A master electrician can build his own electrical contracting firm with more than one employee.


----------



## HARRY304E (Sep 15, 2010)

jrannis said:


> Usually the JATC will get you a yellow ticket as an "inside wireman" beyond that, our local, requires you to take an pass the local county journeyman exam as part of the program.
> Our local doesn't have a "Master" ticket. We are all JW inside wireman.


John, I thought you guys have a state wide electrical contractors license "Master Electrician".


----------



## Southeast Power (Jan 18, 2009)

HARRY304E said:


> John, I thought you guys have a state wide electrical contractors license "Master Electrician".


Harry, 
It's a state wide EC license, you can be an engineer or even have some other endorsement to get it. No trade experience required so, we don't really call it a State Masters anymore.
We have no statewide Journeyman license.
The local counties, most of them, have Journeyman and Masters licenses with the same privileges you mentioned about contracting. 
The journeyman and masters licenses are only good for that county, we have 67 counties. So it gets rather expensive to maintain, so the state stepped in and came up with one that covers all of them.
Oh yeah, a statewide EC isn't required to hire a single journeyman, they can all be unlicensed helpers.
The Latin Builders Association, ABC and IEC helped us with that one. :wallbash:


----------



## Michigan Master (Feb 25, 2013)

Not sure about NY, but in MI completion of a formal apprenticeship makes you eligible to take the state's journeyman electrician exam which you must pass to become licensed (you are _still_ considered an apprentice by the state until you pass this exam).

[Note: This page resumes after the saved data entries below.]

-- ==== Sys2Proof/Certificates/Slice0/Obligations.lean ====
section
/-! DEFINITION. The statements about the machine, and the few terms they share: the forms of an instruction with the
bytes the spec gives each, what stays the same, and what one write leaves. -/

namespace Sys2Proof.Claims

open Sys2Proof.Machine

/-- A form of an instruction that reads an operand: the instruction, its bytes as spec 30_encoding R96 gives them, and
the operand. -/
structure ReadForm where
  instr : Instr
  code : List Byte
  operand : State → Loaded

/-- A form of an instruction with an effective address: the instruction, its bytes, and the address with the state
after the pointer reads. -/
structure AddrForm where
  instr : Instr
  code : List Byte
  ea : State → Located

/-- The reading form over an address. -/
def AddrForm.read (f : AddrForm) : ReadForm := ⟨f.instr, f.code, fun s => (f.ea s).load⟩

/-- The Immediate form (30_encoding R102). -/
def immForm (i : Byte → Instr) (op b1 : Byte) : ReadForm := ⟨i b1, [op, b1], fun s => s.immediate b1⟩

/-- The Zero Page form (30_encoding R103). -/
def zpForm (i : Byte → Instr) (op b1 : Byte) : AddrForm := ⟨i b1, [op, b1], fun s => s.zeroPage b1⟩

/-- The Zero Page,X form (30_encoding R104). -/
def zpxForm (i : Byte → Instr) (op b1 : Byte) : AddrForm := ⟨i b1, [op, b1], fun s => s.zeroPageX b1⟩

/-- The Zero Page,Y form (30_encoding R105). -/
def zpyForm (i : Byte → Instr) (op b1 : Byte) : AddrForm := ⟨i b1, [op, b1], fun s => s.zeroPageY b1⟩

/-- The Absolute form (30_encoding R106). -/
def absForm (i : Word → Instr) (op b1 b2 : Byte) : AddrForm :=
  ⟨i (mkWord b2 b1), [op, b1, b2], fun s => s.absolute (mkWord b2 b1)⟩

/-- The Absolute,X form (30_encoding R107). -/
def abxForm (i : Word → Instr) (op b1 b2 : Byte) : AddrForm :=
  ⟨i (mkWord b2 b1), [op, b1, b2], fun s => s.absoluteX (mkWord b2 b1)⟩

/-- The Absolute,Y form (30_encoding R108). -/
def abyForm (i : Word → Instr) (op b1 b2 : Byte) : AddrForm :=
  ⟨i (mkWord b2 b1), [op, b1, b2], fun s => s.absoluteY (mkWord b2 b1)⟩

/-- The (Indirect,X) form (30_encoding R109). -/
def izxForm (i : Byte → Instr) (op b1 : Byte) : AddrForm := ⟨i b1, [op, b1], fun s => s.indirectX b1⟩

/-- The (Indirect),Y form (30_encoding R110). -/
def izyForm (i : Byte → Instr) (op b1 : Byte) : AddrForm := ⟨i b1, [op, b1], fun s => s.indirectY b1⟩

/-- The forms of ADC, with the bytes of 40_arith_logic R131. -/
def adcForms (b1 b2 : Byte) : List ReadForm :=
  [ immForm .adcImm 0x69 b1, (zpForm .adcZp 0x65 b1).read, (zpxForm .adcZpx 0x75 b1).read,
    (absForm .adcAbs 0x6D b1 b2).read, (abxForm .adcAbx 0x7D b1 b2).read, (abyForm .adcAby 0x79 b1 b2).read,
    (izxForm .adcIzx 0x61 b1).read, (izyForm .adcIzy 0x71 b1).read ]

/-- The forms of SBC, with the bytes of 40_arith_logic R141. -/
def sbcForms (b1 b2 : Byte) : List ReadForm :=
  [ immForm .sbcImm 0xE9 b1, (zpForm .sbcZp 0xE5 b1).read, (zpxForm .sbcZpx 0xF5 b1).read,
    (absForm .sbcAbs 0xED b1 b2).read, (abxForm .sbcAbx 0xFD b1 b2).read, (abyForm .sbcAby 0xF9 b1 b2).read,
    (izxForm .sbcIzx 0xE1 b1).read, (izyForm .sbcIzy 0xF1 b1).read ]

/-- The forms of AND, with the bytes of 40_arith_logic R133. -/
def andForms (b1 b2 : Byte) : List ReadForm :=
  [ immForm .andImm 0x29 b1, (zpForm .andZp 0x25 b1).read, (zpxForm .andZpx 0x35 b1).read,
    (absForm .andAbs 0x2D b1 b2).read, (abxForm .andAbx 0x3D b1 b2).read, (abyForm .andAby 0x39 b1 b2).read,
    (izxForm .andIzx 0x21 b1).read, (izyForm .andIzy 0x31 b1).read ]

/-- The forms of EOR, with the bytes of 40_arith_logic R139. -/
def eorForms (b1 b2 : Byte) : List ReadForm :=
  [ immForm .eorImm 0x49 b1, (zpForm .eorZp 0x45 b1).read, (zpxForm .eorZpx 0x55 b1).read,
    (absForm .eorAbs 0x4D b1 b2).read, (abxForm .eorAbx 0x5D b1 b2).read, (abyForm .eorAby 0x59 b1 b2).read,
    (izxForm .eorIzx 0x41 b1).read, (izyForm .eorIzy 0x51 b1).read ]

/-- The forms of ORA, with the bytes of 40_arith_logic R140. -/
def oraForms (b1 b2 : Byte) : List ReadForm :=
  [ immForm .oraImm 0x09 b1, (zpForm .oraZp 0x05 b1).read, (zpxForm .oraZpx 0x15 b1).read,
    (absForm .oraAbs 0x0D b1 b2).read, (abxForm .oraAbx 0x1D b1 b2).read, (abyForm .oraAby 0x19 b1 b2).read,
    (izxForm .oraIzx 0x01 b1).read, (izyForm .oraIzy 0x11 b1).read ]

/-- The forms of BIT, with the bytes of 40_arith_logic R134. -/
def bitForms (b1 b2 : Byte) : List ReadForm := [(zpForm .bitZp 0x24 b1).read, (absForm .bitAbs 0x2C b1 b2).read]

/-- The forms of CMP, with the bytes of 40_arith_logic R136. -/
def cmpForms (b1 b2 : Byte) : List ReadForm :=
  [ immForm .cmpImm 0xC9 b1, (zpForm .cmpZp 0xC5 b1).read, (zpxForm .cmpZpx 0xD5 b1).read,
    (absForm .cmpAbs 0xCD b1 b2).read, (abxForm .cmpAbx 0xDD b1 b2).read, (abyForm .cmpAby 0xD9 b1 b2).read,
    (izxForm .cmpIzx 0xC1 b1).read, (izyForm .cmpIzy 0xD1 b1).read ]
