theorem lsrResult_eq :
    let w : Byte := BitVec.ofNat 8 (v.toNat / 2)
    lsrResult v p = { value := w, flags := { p with n := false, z := decide (w = 0), c := v.getLsbD 0 } } := by
  intro w
  have hw : v >>> 1 = w := by
    apply BitVec.eq_of_toNat_eq
    have := v.isLt
    simp [w, Nat.shiftRight_eq_div_pow]
    omega
  rw [lsrResult, hw]

theorem rolResult_eq :
    let w : Byte := BitVec.ofNat 8 (v.toNat * 2 % 256 + p.c.toNat)
    rolResult v p =
      { value := w, flags := { p with n := w.getLsbD 7, z := decide (w = 0), c := v.getLsbD 7 } } := by
  intro w
  have hw : (v <<< 1) + (BitVec.ofBool p.c).setWidth 8 = w := by
    apply BitVec.eq_of_toNat_eq
    simp [w, Nat.shiftLeft_eq]
  rw [rolResult, hw, Flags.setNZ_eq]

/-- N is the old carry, which is bit 7 of the result (R154). -/
theorem rorResult_eq :
    let w : Byte := BitVec.ofNat 8 (v.toNat / 2 + 128 * p.c.toNat)
    rorResult v p = { value := w, flags := { p with n := p.c, z := decide (w = 0), c := v.getLsbD 0 } } := by
  intro w
  have hlt := v.isLt
  have hc := p.c.toNat_le
  have hwn : w.toNat = v.toNat / 2 + 128 * p.c.toNat := by
    rw [BitVec.toNat_ofNat, Nat.mod_eq_of_lt (by omega)]
  have hin : (if p.c then 0x80 else 0 : Byte).toNat = 128 * p.c.toNat := by cases p.c <;> rfl
  have hw : (v >>> 1) + (if p.c then 0x80 else 0) = w := by
    apply BitVec.eq_of_toNat_eq
    rw [BitVec.toNat_add, hin]
    simp [w, Nat.shiftRight_eq_div_pow]
  have hn : w.msb = p.c := by
    rw [Bool.eq_iff_iff, byte_msb_iff, hwn, ← Bool.toNat_eq_one]
    omega
  rw [rorResult, hw, Flags.setNZ, hn]

/-! ### The nine bits -/

/-- A byte with the carry as its ninth bit (R153, R154). -/
def withCarry (v : Byte) (p : Flags) : BitVec 9 := .cons p.c v

/-- The second word is the first with its bits moved d places down, those below bit 0 to the top. -/
def Turned {w : Nat} (d : Nat) (x y : BitVec w) : Prop := ∀ k < w, y.getLsbD k = x.getLsbD ((k + d) % w)

theorem withCarry_toNat : (withCarry v p).toNat = p.c.toNat * 256 + v.toNat := by
  rw [withCarry, BitVec.toNat_cons', Nat.shiftLeft_eq]

theorem withCarry_inj {v w : Byte} {p q : Flags} (h : withCarry v p = withCarry w q) : v = w ∧ p.c = q.c := by
  constructor
  · simpa [withCarry] using congrArg (BitVec.setWidth 8) h
  · simpa [withCarry] using congrArg BitVec.msb h

/-- ROL moves the nine bits one place up, which is eight places down. -/
theorem rolResult_turned : Turned 8 (withCarry v p) (withCarry (rolResult v p).value (rolResult v p).flags) := by
  intro k hk
  have hvalue : (rolResult v p).value = v.shiftConcat p.c := by
    rw [rolResult_eq]
    apply BitVec.eq_of_toNat_eq
    simp [Nat.shiftLeft_eq]
  have hcarry : (rolResult v p).flags.c = v.getLsbD 7 := rfl
  rw [withCarry, withCarry, hvalue, hcarry, BitVec.getLsbD_cons, BitVec.getLsbD_shiftConcat, BitVec.getLsbD_cons]
  obtain rfl | rfl | ⟨h0, h8⟩ : k = 0 ∨ k = 8 ∨ 0 < k ∧ k < 8 := by omega
  · simp
  · simp
  · have hsource : (k + 8) % 9 = k - 1 := by omega
    have hk0 : k ≠ 0 := by omega
    have hk8 : k ≠ 8 := by omega
    have htop : k - 1 ≠ 8 := by omega
    simp [hsource, hk0, hk8, htop, h8]
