-- ==== Sys2Proof/Machine/Operands.lean ====
section
/-! DEFINITION. The addressing modes and the operand procedures (spec/40_addressing_modes.md R180 to R198). -/

namespace Sys2Proof.Machine

/-- The width of an operand. -/
inductive Size where
  | word
  | byte
deriving DecidableEq, Repr

/-- The step of autoincrement and autodecrement: 2 for words; for bytes 1, but 2 for SP and PC (R192, D4). -/
def stepSize (sz : Size) (r : Reg) : Word :=
  match sz with
  | .word => 2
  | .byte => if r = .sp ∨ r = .pc then 2 else 1

/-- `EA(mode, reg, size)` (R182): the operand's address, with the mode's side effects. -/
def effAddr (m : MemMode) (r : Reg) (sz : Size) (s : State) : Res Word :=
  match m with
  | .deferred => .ok (s.reg r) s
  | .autoInc => .ok (s.reg r) (s.setReg r (s.reg r + stepSize sz r))
  | .autoIncDef => readWord (s.reg r) (s.setReg r (s.reg r + 2))
  | .autoDec => .ok (s.reg r - stepSize sz r) (s.setReg r (s.reg r - stepSize sz r))
  | .autoDecDef => readWord (s.reg r - 2) (s.setReg r (s.reg r - 2))
  | .index => (fetchExt s).andThen fun x s => .ok (s.reg r + x) s
  | .indexDef => (fetchExt s).andThen fun x s => readWord (s.reg r + x) s

/-- `ReadOperand(field, 2)` (R193). -/
def readOpWord (o : Operand) (s : State) : Res Word :=
  match o with
  | .reg r => .ok (s.reg r) s
  | .mem m r => (effAddr m r .word s).andThen readWord

/-- `ReadOperand(field, 1)` (R193). -/
def readOpByte (o : Operand) (s : State) : Res Byte :=
  match o with
  | .reg r => .ok (s.regByte r) s
  | .mem m r => (effAddr m r .byte s).andThen readByte

/-- The early read of the word at PC by a form whose destination is a register (R28, R280, R310): the next instruction word,
or, with R7 as a register operand (`usesPc`), a word that is discarded (R190, R191, R443, D16). -/
def prefetch (usesPc : Bool) (s : State) : Res Unit := if usesPc then discardedRead s else prefetchNext s

/-- The source operand of a two-operand instruction is R7. -/
def isPc (o : Operand) : Bool := o == .reg .pc

/-- `ModifyOperand(field, 2, f)` with the flags `f` yields, written with the result (R193, R280, R310). `pcSrc` says that
R7 is the other operand. -/
def modifyWord (pcSrc : Bool) (o : Operand) (f : Word → Word × Cc) (s : State) : Res Unit :=
  match o with
  | .reg r =>
    (prefetch (pcSrc || r == .pc) s).andThen fun _ s => .ok () ((s.setReg r (f (s.reg r)).1).setCc (f (s.reg r)).2)
  | .mem m r =>
    (effAddr m r .word s).andThen fun a s => (rmwWord a f s).andThen fun c s => .ok () (s.setCc c)

/-- `ModifyOperand(field, 1, f)`: a register keeps its bits 15:8 (R193, R281, R320). -/
def modifyByte (pcSrc : Bool) (o : Operand) (f : Byte → Byte × Cc) (s : State) : Res Unit :=
  match o with
  | .reg r =>
    (prefetch (pcSrc || r == .pc) s).andThen fun _ s =>
    .ok () ((s.setRegByte r (f (s.regByte r)).1).setCc (f (s.regByte r)).2)
  | .mem m r =>
    (effAddr m r .byte s).andThen fun a s => (rmwByte a f s).andThen fun c s => .ok () (s.setCc c)

/-- A destination that is only read: TST, CMP, BIT (R193, R195). -/
def testWord (pcSrc : Bool) (o : Operand) (f : Word → Cc) (s : State) : Res Unit :=
  match o with
  | .reg r => (prefetch (pcSrc || r == .pc) s).andThen fun _ s => .ok () (s.setCc (f (s.reg r)))
  | .mem m r =>
    (effAddr m r .word s).andThen fun a s => (readWord a s).andThen fun d s => .ok () (s.setCc (f d))

/-- A byte destination that is only read: TSTB, CMPB, BITB (R193, R195). -/
def testByte (pcSrc : Bool) (o : Operand) (f : Byte → Cc) (s : State) : Res Unit :=
  match o with
  | .reg r => (prefetch (pcSrc || r == .pc) s).andThen fun _ s => .ok () (s.setCc (f (s.regByte r)))
  | .mem m r =>
    (effAddr m r .byte s).andThen fun a s => (readByte a s).andThen fun d s => .ok () (s.setCc (f d))

/-- MOV's destination: `MemWrite` with no read (R193, R195, R311). -/
def storeWord (pcSrc : Bool) (o : Operand) (v : Word) (f : Cc) (s : State) : Res Unit :=
  match o with
  | .reg r => (prefetch (pcSrc || r == .pc) s).andThen fun _ s => .ok () ((s.setReg r v).setCc f)
  | .mem m r =>
    (effAddr m r .word s).andThen fun a s => (writeWord a v s).andThen fun _ s => .ok () (s.setCc f)

/-- MOVB's destination: a register takes the sign extension, memory is written with no read (R195, R321). -/
def storeByte (pcSrc : Bool) (o : Operand) (v : Byte) (f : Cc) (s : State) : Res Unit :=
  match o with
  | .reg r => (prefetch (pcSrc || r == .pc) s).andThen fun _ s => .ok () ((s.setReg r (v.signExtend 16)).setCc f)
  | .mem m r =>
    (effAddr m r .byte s).andThen fun a s => (writeByte a v s).andThen fun _ s => .ok () (s.setCc f)

/-- The operand is a register (mode 0). -/
def isRegForm : Operand → Bool
  | .reg _ => true
  | .mem _ _ => false

end Sys2Proof.Machine
end

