-- ==== Sys2Proof/Machine/Jump.lean ====
section
/-! DEFINITION. Jumps, subroutines and the loop (spec/42_jump_subroutine.md). None changes a flag. -/

namespace Sys2Proof.Machine

/-- The target of JMP and JSR: the operand's address; the operand itself is not read (R195). A register operand has
no address (R199). -/
def jumpTarget (m : MemMode) (r : Reg) (s : State) : Res Word := effAddr m r .word s

/-- JMP (R230); mode 0 is the exception through 000004. -/
def execJmp (dd : Operand) (s : State) : Host.Outcome State Fault Refusal :=
  match dd with
  | .reg _ => finish false (userEntry .timeout false s)
  | .mem m r => finish false ((jumpTarget m r s).andThen fun t s => .ok () (s.setReg .pc t))

/-- The call of JSR (R232): the link register, read after SP was decremented, is pushed; then it takes PC, and PC the
target. -/
def call (r : Reg) (t : Word) (s : State) : Res Unit :=
  (push (fun s => s.reg r) s).andThen fun _ s => .ok () ((s.setReg r (s.reg .pc)).setReg .pc t)

/-- JSR (R232); mode 0 is the exception through 000004. -/
def execJsr (r : Reg) (dd : Operand) (s : State) : Host.Outcome State Fault Refusal :=
  match dd with
  | .reg _ => finish false (userEntry .timeout false s)
  | .mem m rd => finish false ((jumpTarget m rd s).andThen (call r))

/-- RTS (R231). -/
def execRts (r : Reg) (s : State) : Host.Outcome State Fault Refusal :=
  finish false ((waitsAt 0x40 (pop (s.setReg .pc (s.reg r)))).andThen fun v s => .ok () (s.setReg r v))

/-- The stack pointer and PC that MARK sets before its pop (R233). -/
def State.markFrame (s : State) (nn : BitVec 6) : State :=
  (s.setReg .sp (s.reg .pc + 2 * nn.setWidth 16)).setReg .pc (s.reg .r5)

/-- MARK (R233). -/
def execMark (nn : BitVec 6) (s : State) : Host.Outcome State Fault Refusal :=
  finish false ((waitsAt 0x6B (pop (s.markFrame nn))).andThen fun v s => .ok () (s.setReg .r5 v))

/-- The branch of SOB: backwards by `uu` words unless the register has become 0 (R234). -/
def State.loopBack (s : State) (r : Reg) (uu : BitVec 6) : State :=
  if s.reg r = 0 then s else s.setReg .pc (s.reg .pc - 2 * uu.setWidth 16)

/-- SOB (R234). -/
def execSob (r : Reg) (uu : BitVec 6) (s : State) : Host.Outcome State Fault Refusal :=
  finish false (.ok () ((s.setReg r (s.reg r - 1)).loopBack r uu))

end Sys2Proof.Machine
end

Then if you've held a journeyman's license for at least 2 years (while working under a master electrician - notarized documentation required) you are then eligible to take the state's master exam, which is very similar to the journeyman's exam, just harder. ...and your annual license fee is more $. 

In order to pull permits in MI, you must be an electrical contractor, and in order to be an EC you must either be a master or have a master in your full-time employ.


----------



## Next72969 (Dec 9, 2012)

The apprenticeship will not make you a nyc master electrician. You need 10 years to qualify for the test.


----------



## HARRY304E (Sep 15, 2010)

jrannis said:


> Harry,
> It's a state wide EC license, you can be an engineer or even have some other endorsement to get it. No trade experience required so, we don't really call it a State Masters anymore.
> We have no statewide Journeyman license.
> The local counties, most of them, have Journeyman and Masters licenses with the same privileges you mentioned about contracting.
> ...


That just sucks..


----------



## backstay (Feb 3, 2011)

Journeymen electrician's are just low life's that happened to pass a test. Master electricians are like "Gods".


----------



## TQuade (Jan 22, 2010)

That's cause you haven't seen a real journeyman and some masters only have their licenses cause they passed a test


----------



## Kramsof (Dec 10, 2012)

compuradon said:


> Hi all,
> 
> I'm over here in NYC Local 3, beginning the apprenticeship. Does the apprenticeship program lead to a Master Electrician license, as well as Journeyman status, and if so what is the difference between Master Electrician and Journeyman? Thanks!
> 
> Tom



I have a masters license, or as it's called here a general supervising license and that is the one you want to get. You will be so much smarter and better at electricianing when you get the masters. I won't even let a regular jman look me in the eye.


----------



## backstay (Feb 3, 2011)

I make them kneel and kiss my masters ring!


----------



## electricmalone (Feb 21, 2013)

Mostly a Master's license (at least in MA) is a business license. 99% of employers couldn't care about their employees having one. Having one myself, it's great to end an argument with, even when I'm wrong. Plus, customers don't know any better. It makes them think I am that much better than the guy next to me (I am better)


----------



## Greg (Aug 1, 2007)

jrannis said:


> Harry,
> It's a state wide EC license, you can be an engineer or even have some other endorsement to get it. *No trade experience required *so, we don't really call it a State Masters anymore.
> We have no statewide Journeyman license.
> The local counties, most of them, have Journeyman and Masters licenses with the same privileges you mentioned about contracting.
> ...



That's not true. If you look at the application you had better have documented work experience. You are correct about the reciprocity fees amongst the counties, it does get pricey. I used to have Highlands, Polk, Orange, Osceola, Seminole, and Brevard.


----------



## backstay (Feb 3, 2011)

electricmalone said:


> Mostly a Master's license (at least in MA) is a business license. 99% of employers couldn't care about their employees having one. Having one myself, it's great to end an argument with, even when I'm wrong. Plus, customers don't know any better. It makes them think I am that much better than the guy next to me (I am better)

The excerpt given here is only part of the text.